*Task brief*: The entries below contain a line with "(x.consume p).cap = x.cap := rfl" and a line with "(x.consume p).v = x.v := rfl". Quote exactly those two lines and all lines between them.

*Information given*:
------------------------------------------------

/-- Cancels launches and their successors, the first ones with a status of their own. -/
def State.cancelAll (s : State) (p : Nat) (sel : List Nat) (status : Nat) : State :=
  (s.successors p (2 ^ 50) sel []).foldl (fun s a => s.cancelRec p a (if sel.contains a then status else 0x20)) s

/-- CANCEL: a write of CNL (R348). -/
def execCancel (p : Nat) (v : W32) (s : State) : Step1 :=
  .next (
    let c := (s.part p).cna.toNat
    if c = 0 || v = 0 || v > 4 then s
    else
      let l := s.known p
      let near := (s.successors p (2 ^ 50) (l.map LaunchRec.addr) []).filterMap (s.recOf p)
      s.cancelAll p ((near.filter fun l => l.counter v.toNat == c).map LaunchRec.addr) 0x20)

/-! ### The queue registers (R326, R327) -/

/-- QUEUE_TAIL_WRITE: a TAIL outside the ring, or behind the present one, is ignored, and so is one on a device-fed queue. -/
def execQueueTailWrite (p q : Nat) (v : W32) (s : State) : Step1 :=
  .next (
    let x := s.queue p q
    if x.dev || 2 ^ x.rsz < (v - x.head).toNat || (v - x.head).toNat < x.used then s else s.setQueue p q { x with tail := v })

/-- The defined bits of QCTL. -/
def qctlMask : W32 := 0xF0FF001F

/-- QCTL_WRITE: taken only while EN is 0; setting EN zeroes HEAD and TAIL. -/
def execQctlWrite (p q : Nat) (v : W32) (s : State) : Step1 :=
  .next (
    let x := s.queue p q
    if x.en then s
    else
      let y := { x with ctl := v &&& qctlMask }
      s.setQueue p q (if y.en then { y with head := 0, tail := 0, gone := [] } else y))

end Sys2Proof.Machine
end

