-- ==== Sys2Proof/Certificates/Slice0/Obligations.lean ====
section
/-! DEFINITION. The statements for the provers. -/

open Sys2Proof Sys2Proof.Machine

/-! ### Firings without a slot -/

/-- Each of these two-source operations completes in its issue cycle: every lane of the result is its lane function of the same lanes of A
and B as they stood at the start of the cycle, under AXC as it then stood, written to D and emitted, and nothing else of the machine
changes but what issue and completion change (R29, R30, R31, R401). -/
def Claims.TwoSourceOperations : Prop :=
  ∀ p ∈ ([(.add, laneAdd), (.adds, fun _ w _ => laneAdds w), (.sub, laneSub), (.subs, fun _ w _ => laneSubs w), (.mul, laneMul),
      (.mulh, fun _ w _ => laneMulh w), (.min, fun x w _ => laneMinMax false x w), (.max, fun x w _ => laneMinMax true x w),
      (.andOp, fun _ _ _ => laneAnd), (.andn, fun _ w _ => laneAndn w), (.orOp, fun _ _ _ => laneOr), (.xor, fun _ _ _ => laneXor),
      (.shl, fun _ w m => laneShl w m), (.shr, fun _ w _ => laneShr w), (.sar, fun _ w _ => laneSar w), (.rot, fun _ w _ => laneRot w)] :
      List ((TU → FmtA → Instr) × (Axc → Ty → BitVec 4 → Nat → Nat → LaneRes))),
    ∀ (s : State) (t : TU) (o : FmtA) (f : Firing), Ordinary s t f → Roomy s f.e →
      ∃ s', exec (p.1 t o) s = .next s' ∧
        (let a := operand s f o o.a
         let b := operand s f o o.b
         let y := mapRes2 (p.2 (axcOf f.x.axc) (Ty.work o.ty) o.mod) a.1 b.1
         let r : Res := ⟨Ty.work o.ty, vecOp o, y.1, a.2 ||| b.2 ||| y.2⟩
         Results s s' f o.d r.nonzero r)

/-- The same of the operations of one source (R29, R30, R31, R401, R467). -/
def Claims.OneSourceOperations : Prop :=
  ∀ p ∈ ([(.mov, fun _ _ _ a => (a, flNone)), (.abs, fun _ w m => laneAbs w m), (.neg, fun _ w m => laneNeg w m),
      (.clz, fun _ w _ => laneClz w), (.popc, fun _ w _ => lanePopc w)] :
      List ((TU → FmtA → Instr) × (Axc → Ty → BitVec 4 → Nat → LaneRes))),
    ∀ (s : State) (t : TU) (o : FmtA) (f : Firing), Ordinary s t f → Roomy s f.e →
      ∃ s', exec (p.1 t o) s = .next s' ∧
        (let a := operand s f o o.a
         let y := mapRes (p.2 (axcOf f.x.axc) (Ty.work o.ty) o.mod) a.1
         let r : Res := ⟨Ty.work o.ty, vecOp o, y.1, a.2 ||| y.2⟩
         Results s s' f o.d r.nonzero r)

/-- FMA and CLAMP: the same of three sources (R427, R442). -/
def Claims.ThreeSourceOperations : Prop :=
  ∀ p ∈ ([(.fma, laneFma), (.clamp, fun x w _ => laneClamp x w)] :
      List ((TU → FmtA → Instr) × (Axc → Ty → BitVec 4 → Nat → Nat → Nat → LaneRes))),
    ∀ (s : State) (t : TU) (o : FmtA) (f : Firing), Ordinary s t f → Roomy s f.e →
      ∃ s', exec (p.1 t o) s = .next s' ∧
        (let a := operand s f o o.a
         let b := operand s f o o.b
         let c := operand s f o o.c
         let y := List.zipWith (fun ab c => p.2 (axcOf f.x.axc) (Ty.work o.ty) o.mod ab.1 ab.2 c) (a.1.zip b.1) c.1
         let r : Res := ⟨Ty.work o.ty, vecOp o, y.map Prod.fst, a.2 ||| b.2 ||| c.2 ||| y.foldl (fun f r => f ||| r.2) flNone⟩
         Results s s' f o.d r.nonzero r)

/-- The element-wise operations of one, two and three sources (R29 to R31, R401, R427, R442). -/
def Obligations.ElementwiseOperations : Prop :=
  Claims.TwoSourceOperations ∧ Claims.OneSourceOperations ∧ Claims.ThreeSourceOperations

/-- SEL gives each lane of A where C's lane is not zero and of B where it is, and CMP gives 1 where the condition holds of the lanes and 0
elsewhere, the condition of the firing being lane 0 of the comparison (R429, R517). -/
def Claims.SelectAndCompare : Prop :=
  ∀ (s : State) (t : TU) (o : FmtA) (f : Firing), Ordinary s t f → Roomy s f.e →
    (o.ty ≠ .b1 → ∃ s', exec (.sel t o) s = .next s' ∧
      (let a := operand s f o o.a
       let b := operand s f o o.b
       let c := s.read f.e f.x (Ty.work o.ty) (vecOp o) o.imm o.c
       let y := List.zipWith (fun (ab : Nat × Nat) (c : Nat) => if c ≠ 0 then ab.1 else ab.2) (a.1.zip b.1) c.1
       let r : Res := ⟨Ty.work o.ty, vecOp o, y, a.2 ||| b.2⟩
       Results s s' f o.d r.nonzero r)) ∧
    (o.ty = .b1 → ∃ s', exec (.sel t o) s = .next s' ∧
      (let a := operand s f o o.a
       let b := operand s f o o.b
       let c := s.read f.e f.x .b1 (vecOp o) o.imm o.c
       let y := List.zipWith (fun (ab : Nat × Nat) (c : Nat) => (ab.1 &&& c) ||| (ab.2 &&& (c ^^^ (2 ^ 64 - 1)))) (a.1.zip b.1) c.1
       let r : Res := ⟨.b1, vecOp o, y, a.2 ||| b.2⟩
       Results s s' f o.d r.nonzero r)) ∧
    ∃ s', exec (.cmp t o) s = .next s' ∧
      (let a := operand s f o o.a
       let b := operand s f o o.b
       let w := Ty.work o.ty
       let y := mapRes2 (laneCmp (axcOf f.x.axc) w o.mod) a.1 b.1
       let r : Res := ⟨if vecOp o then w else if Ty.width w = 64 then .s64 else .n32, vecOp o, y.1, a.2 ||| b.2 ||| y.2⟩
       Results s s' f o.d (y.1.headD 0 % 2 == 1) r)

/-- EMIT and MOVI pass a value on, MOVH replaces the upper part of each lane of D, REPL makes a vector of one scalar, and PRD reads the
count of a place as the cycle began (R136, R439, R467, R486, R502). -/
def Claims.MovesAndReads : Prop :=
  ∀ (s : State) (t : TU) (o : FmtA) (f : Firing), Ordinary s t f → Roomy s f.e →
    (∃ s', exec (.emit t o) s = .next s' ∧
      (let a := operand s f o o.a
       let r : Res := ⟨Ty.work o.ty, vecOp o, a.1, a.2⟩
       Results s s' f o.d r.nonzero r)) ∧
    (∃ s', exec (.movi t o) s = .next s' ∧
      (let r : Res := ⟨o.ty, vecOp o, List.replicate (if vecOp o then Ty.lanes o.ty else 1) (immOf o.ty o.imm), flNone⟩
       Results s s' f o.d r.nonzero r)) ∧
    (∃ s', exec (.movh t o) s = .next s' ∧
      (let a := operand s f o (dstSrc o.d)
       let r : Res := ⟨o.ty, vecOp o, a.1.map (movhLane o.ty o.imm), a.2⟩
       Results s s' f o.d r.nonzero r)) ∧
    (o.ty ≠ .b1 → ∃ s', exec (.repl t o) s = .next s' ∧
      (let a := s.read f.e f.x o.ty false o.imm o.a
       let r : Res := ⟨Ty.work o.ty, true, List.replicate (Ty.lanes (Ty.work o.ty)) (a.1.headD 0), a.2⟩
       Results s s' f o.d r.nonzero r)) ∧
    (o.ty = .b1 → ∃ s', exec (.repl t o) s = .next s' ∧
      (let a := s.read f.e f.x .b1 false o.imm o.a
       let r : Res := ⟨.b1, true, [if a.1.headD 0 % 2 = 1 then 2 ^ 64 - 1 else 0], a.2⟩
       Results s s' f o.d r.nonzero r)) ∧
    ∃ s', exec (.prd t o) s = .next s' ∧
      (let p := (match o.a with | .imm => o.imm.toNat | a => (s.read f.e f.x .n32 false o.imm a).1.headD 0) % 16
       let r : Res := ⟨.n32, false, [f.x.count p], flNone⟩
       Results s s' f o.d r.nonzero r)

------------------------------------------------

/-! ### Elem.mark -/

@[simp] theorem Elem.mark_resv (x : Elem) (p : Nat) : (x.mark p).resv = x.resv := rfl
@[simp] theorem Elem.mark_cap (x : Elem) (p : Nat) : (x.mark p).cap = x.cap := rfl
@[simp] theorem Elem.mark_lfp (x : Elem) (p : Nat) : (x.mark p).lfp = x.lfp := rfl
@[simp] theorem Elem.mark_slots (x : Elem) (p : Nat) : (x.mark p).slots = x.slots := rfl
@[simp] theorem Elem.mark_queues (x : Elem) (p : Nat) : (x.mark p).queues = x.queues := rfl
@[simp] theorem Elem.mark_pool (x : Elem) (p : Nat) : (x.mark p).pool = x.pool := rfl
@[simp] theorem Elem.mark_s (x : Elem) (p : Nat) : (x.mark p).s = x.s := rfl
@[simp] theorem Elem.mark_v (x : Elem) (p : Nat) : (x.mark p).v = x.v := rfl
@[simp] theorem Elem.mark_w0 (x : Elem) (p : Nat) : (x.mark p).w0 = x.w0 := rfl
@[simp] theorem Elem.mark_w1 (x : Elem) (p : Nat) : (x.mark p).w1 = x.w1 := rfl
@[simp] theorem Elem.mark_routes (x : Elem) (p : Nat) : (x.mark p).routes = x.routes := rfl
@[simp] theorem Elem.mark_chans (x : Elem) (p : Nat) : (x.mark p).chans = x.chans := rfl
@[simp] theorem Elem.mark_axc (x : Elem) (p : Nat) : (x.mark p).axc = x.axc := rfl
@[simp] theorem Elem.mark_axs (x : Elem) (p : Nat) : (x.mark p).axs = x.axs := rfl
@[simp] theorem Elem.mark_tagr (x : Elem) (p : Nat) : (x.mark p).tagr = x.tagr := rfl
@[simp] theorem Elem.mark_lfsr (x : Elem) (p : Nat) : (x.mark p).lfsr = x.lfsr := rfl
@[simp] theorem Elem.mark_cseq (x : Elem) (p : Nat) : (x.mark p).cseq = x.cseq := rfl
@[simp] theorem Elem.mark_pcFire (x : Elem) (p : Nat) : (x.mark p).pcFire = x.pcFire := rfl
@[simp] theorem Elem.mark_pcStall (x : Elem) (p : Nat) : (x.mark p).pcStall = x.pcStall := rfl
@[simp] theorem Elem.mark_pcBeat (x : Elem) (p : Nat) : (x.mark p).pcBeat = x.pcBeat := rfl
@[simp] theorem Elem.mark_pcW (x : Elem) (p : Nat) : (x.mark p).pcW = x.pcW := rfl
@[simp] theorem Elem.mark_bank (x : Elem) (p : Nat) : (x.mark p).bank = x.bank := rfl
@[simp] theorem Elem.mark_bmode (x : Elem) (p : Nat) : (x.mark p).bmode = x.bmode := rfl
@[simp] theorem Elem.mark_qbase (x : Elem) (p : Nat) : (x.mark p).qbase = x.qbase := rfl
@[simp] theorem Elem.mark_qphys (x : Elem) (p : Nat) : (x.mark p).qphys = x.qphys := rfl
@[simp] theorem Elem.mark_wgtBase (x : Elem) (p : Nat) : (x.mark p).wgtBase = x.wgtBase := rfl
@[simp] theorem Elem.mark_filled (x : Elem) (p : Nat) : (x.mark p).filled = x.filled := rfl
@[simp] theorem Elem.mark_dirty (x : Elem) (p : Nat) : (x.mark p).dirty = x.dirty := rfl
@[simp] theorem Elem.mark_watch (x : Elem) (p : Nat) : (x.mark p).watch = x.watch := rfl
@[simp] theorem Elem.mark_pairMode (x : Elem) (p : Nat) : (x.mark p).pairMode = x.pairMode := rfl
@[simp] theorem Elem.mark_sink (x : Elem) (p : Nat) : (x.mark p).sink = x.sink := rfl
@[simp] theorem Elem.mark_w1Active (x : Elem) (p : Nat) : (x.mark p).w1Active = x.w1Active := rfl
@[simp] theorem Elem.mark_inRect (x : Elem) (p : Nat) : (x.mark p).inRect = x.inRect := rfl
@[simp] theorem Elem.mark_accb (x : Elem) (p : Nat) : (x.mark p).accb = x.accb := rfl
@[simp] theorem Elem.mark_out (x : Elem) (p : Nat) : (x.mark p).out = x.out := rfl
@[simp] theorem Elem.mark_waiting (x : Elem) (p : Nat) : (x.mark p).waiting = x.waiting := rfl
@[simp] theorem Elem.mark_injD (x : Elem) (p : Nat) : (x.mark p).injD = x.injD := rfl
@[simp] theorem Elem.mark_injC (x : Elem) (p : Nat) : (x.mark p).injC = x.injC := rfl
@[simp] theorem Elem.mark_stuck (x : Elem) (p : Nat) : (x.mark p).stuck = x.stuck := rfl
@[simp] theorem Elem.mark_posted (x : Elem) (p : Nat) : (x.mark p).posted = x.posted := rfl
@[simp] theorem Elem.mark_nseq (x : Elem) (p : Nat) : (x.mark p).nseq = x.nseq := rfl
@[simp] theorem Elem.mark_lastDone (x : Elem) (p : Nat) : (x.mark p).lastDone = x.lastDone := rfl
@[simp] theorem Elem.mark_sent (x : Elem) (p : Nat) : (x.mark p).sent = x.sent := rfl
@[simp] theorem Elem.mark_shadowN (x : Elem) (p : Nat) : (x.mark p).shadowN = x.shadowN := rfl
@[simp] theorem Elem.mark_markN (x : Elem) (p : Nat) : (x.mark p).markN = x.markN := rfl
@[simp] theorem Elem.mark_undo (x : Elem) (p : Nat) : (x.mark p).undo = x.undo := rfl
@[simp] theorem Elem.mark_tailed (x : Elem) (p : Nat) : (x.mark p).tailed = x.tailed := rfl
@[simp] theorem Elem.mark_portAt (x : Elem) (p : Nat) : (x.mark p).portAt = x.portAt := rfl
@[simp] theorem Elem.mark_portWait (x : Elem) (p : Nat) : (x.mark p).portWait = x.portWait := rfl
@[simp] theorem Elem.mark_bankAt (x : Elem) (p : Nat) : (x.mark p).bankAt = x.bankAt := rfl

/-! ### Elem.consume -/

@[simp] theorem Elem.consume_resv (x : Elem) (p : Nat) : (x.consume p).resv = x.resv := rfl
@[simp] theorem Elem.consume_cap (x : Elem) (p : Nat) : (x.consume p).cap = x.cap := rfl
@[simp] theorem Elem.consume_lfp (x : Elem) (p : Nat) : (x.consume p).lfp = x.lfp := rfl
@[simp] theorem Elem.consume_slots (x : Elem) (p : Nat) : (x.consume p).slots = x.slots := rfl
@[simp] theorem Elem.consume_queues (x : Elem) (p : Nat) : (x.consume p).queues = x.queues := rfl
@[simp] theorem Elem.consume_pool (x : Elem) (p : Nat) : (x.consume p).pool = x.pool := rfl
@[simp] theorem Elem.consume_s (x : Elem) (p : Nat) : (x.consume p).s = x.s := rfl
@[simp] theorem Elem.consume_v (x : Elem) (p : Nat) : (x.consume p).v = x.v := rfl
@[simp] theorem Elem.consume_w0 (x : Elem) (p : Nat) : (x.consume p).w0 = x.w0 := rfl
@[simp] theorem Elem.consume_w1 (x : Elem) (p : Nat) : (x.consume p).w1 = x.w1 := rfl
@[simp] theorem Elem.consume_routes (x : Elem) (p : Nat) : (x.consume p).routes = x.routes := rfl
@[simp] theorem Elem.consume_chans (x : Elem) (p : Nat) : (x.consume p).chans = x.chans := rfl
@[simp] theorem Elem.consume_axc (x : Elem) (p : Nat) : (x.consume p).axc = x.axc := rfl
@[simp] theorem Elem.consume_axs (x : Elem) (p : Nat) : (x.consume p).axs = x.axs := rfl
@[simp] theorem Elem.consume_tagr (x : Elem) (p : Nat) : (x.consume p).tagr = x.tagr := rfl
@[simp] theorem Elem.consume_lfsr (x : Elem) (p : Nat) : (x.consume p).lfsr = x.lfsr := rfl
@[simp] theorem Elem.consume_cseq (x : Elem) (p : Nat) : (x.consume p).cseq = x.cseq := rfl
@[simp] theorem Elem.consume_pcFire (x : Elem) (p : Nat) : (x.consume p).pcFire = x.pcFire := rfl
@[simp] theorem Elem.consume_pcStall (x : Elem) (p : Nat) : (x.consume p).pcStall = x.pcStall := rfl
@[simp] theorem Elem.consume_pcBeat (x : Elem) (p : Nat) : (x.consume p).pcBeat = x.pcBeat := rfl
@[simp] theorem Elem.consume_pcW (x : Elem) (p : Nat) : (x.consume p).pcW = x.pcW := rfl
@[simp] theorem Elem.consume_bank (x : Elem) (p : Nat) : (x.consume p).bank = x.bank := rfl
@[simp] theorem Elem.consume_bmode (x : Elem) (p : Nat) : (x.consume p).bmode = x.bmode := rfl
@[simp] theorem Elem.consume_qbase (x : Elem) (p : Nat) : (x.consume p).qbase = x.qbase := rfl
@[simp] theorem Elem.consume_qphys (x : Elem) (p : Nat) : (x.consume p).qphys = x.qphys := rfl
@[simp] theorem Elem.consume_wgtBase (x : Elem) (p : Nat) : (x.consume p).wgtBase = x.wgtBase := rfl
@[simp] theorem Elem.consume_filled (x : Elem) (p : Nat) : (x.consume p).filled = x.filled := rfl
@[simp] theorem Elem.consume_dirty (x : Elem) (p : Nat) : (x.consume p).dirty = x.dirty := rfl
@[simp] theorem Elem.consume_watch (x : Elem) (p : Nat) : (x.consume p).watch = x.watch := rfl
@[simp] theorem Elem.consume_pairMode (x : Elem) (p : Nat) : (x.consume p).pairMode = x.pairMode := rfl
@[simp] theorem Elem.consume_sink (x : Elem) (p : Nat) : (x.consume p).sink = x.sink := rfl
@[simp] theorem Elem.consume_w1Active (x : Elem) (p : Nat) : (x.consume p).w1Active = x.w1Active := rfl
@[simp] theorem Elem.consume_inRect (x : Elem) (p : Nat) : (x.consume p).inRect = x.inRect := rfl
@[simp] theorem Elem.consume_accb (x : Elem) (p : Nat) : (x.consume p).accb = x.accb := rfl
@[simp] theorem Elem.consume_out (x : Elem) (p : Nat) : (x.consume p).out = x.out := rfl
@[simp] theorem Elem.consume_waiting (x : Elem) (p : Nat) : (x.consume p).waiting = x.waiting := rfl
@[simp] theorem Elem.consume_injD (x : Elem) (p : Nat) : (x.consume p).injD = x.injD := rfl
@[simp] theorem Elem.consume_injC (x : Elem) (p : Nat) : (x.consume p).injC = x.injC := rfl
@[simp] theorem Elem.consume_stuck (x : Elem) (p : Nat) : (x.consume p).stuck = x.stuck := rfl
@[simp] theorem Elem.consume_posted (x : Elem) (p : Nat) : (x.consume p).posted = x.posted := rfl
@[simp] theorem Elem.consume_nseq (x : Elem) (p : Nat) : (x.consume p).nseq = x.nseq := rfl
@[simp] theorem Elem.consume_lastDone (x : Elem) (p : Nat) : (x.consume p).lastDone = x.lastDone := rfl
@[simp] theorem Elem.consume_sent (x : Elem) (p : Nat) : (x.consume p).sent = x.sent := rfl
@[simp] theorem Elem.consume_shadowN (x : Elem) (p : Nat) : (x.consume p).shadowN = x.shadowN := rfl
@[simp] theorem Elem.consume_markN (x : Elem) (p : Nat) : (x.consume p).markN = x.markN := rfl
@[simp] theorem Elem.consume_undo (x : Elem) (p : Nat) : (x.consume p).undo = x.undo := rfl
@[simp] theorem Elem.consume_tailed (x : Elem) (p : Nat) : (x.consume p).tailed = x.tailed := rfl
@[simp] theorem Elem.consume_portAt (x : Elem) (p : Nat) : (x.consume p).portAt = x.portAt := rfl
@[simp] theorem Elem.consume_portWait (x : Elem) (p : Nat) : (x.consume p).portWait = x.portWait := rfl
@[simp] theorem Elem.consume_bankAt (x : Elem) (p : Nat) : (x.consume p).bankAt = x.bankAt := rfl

------------------------------------------------

*Answer below*:
@[simp] theorem Elem.consume_cap (x : Elem) (p : Nat) : (x.consume p).cap = x.cap := rfl
@[simp] theorem Elem.consume_lfp (x : Elem) (p : Nat) : (x.consume p).lfp = x.lfp := rfl
@[simp] theorem Elem.consume_slots (x : Elem) (p : Nat) : (x.consume p).slots = x.slots := rfl
@[simp] theorem Elem.consume_queues (x : Elem) (p : Nat) : (x.consume p).queues = x.queues := rfl
@[simp] theorem Elem.consume_pool (x : Elem) (p : Nat) : (x.consume p).pool = x.pool := rfl
@[simp] theorem Elem.consume_s (x : Elem) (p : Nat) : (x.consume p).s = x.s := rfl
@[simp] theorem Elem.consume_v (x : Elem) (p : Nat) : (x.consume p).v = x.v := rfl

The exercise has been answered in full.